### DIRECTIONS FOR THIS TASK
When the line containing "theorem test_decode_out_r_r : decode" appears in the listing below, set it down along with each later line through the end, exactly as written, and nothing before it.

[Opening RAW DATA section]

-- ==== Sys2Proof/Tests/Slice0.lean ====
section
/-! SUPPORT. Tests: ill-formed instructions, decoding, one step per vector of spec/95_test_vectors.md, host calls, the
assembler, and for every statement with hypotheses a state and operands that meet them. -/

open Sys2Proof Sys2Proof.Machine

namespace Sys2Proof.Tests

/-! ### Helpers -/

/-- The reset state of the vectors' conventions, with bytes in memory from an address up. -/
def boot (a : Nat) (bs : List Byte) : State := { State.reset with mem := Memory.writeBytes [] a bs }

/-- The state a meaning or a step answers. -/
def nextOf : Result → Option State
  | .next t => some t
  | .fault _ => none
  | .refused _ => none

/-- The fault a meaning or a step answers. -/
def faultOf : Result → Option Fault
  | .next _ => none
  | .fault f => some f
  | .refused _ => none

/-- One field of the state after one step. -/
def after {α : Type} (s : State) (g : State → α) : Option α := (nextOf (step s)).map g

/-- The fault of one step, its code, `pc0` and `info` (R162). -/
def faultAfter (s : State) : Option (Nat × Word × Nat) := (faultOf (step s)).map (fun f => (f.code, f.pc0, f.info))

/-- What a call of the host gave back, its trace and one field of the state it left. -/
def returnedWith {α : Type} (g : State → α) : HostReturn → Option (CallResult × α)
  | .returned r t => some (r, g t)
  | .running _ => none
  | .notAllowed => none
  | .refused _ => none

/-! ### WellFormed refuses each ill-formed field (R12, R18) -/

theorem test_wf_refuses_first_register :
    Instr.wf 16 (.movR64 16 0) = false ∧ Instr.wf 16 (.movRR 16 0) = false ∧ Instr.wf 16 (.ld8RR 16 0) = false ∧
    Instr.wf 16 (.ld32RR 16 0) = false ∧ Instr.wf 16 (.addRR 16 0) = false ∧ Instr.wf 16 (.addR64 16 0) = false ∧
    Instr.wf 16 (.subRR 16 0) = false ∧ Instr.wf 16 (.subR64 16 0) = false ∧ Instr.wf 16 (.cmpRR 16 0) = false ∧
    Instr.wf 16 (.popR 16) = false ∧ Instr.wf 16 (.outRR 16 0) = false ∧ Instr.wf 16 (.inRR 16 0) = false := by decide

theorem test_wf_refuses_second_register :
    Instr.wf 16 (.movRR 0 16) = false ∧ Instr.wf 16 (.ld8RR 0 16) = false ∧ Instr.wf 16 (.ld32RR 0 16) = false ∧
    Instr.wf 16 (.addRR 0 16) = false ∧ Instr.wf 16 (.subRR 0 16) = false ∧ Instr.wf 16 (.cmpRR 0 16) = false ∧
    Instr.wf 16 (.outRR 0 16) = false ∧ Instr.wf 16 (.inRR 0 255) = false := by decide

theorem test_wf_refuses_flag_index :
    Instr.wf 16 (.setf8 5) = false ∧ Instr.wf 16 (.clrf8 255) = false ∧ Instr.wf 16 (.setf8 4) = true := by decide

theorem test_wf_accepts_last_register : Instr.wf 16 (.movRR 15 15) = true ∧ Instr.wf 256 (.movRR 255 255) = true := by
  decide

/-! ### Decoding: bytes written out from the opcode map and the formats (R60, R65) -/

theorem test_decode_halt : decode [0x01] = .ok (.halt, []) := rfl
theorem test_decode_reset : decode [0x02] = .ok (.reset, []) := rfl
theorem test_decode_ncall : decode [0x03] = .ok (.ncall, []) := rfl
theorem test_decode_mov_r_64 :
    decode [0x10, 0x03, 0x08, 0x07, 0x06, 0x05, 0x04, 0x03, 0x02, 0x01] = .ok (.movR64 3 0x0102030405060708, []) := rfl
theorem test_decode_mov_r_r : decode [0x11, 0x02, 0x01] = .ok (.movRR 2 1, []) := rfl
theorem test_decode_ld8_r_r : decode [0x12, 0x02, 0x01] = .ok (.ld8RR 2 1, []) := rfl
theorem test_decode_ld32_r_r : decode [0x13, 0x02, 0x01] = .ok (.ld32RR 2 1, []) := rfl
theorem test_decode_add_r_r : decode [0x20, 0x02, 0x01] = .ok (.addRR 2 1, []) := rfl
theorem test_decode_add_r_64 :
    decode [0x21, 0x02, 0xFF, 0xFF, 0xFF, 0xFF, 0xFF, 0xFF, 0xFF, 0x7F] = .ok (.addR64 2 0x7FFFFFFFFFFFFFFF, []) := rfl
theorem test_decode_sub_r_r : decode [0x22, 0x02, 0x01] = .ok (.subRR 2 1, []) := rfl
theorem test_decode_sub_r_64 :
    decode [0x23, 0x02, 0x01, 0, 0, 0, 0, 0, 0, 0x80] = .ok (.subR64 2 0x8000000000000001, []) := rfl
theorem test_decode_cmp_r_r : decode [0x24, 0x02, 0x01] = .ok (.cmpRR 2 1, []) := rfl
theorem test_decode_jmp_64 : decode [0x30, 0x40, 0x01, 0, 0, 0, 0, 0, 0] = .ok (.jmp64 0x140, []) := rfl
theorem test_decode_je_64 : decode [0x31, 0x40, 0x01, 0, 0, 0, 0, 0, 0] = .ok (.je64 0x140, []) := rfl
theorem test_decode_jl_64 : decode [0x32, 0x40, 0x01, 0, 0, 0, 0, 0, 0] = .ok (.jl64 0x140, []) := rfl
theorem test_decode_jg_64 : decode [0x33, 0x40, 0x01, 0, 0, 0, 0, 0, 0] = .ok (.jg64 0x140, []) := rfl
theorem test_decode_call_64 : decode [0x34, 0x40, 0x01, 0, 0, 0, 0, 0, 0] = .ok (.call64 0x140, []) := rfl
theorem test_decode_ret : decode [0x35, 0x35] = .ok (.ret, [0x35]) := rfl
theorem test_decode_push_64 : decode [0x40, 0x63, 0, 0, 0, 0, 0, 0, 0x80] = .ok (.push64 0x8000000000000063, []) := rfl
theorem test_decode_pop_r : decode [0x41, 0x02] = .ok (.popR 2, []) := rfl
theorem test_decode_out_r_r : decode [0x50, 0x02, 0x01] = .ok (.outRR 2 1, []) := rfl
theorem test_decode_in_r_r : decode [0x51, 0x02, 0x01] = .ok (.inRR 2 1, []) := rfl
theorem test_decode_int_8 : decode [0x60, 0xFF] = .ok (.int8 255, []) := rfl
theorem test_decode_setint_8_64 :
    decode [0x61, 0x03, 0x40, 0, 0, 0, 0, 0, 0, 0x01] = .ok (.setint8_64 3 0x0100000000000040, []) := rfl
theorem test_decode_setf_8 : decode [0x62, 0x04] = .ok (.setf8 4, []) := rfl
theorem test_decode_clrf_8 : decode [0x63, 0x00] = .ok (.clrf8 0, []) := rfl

[Closing RAW DATA section]

### RESULT OF THE EXERCISE
theorem test_decode_out_r_r : decode [0x50, 0x02, 0x01] = .ok (.outRR 2 1, []) := rfl
theorem test_decode_in_r_r : decode [0x51, 0x02, 0x01] = .ok (.inRR 2 1, []) := rfl
theorem test_decode_int_8 : decode [0x60, 0xFF] = .ok (.int8 255, []) := rfl
theorem test_decode_setint_8_64 :
    decode [0x61, 0x03, 0x40, 0, 0, 0, 0, 0, 0, 0x01] = .ok (.setint8_64 3 0x0100000000000040, []) := rfl
theorem test_decode_setf_8 : decode [0x62, 0x04] = .ok (.setf8 4, []) := rfl
theorem test_decode_clrf_8 : decode [0x63, 0x00] = .ok (.clrf8 0, []) := rfl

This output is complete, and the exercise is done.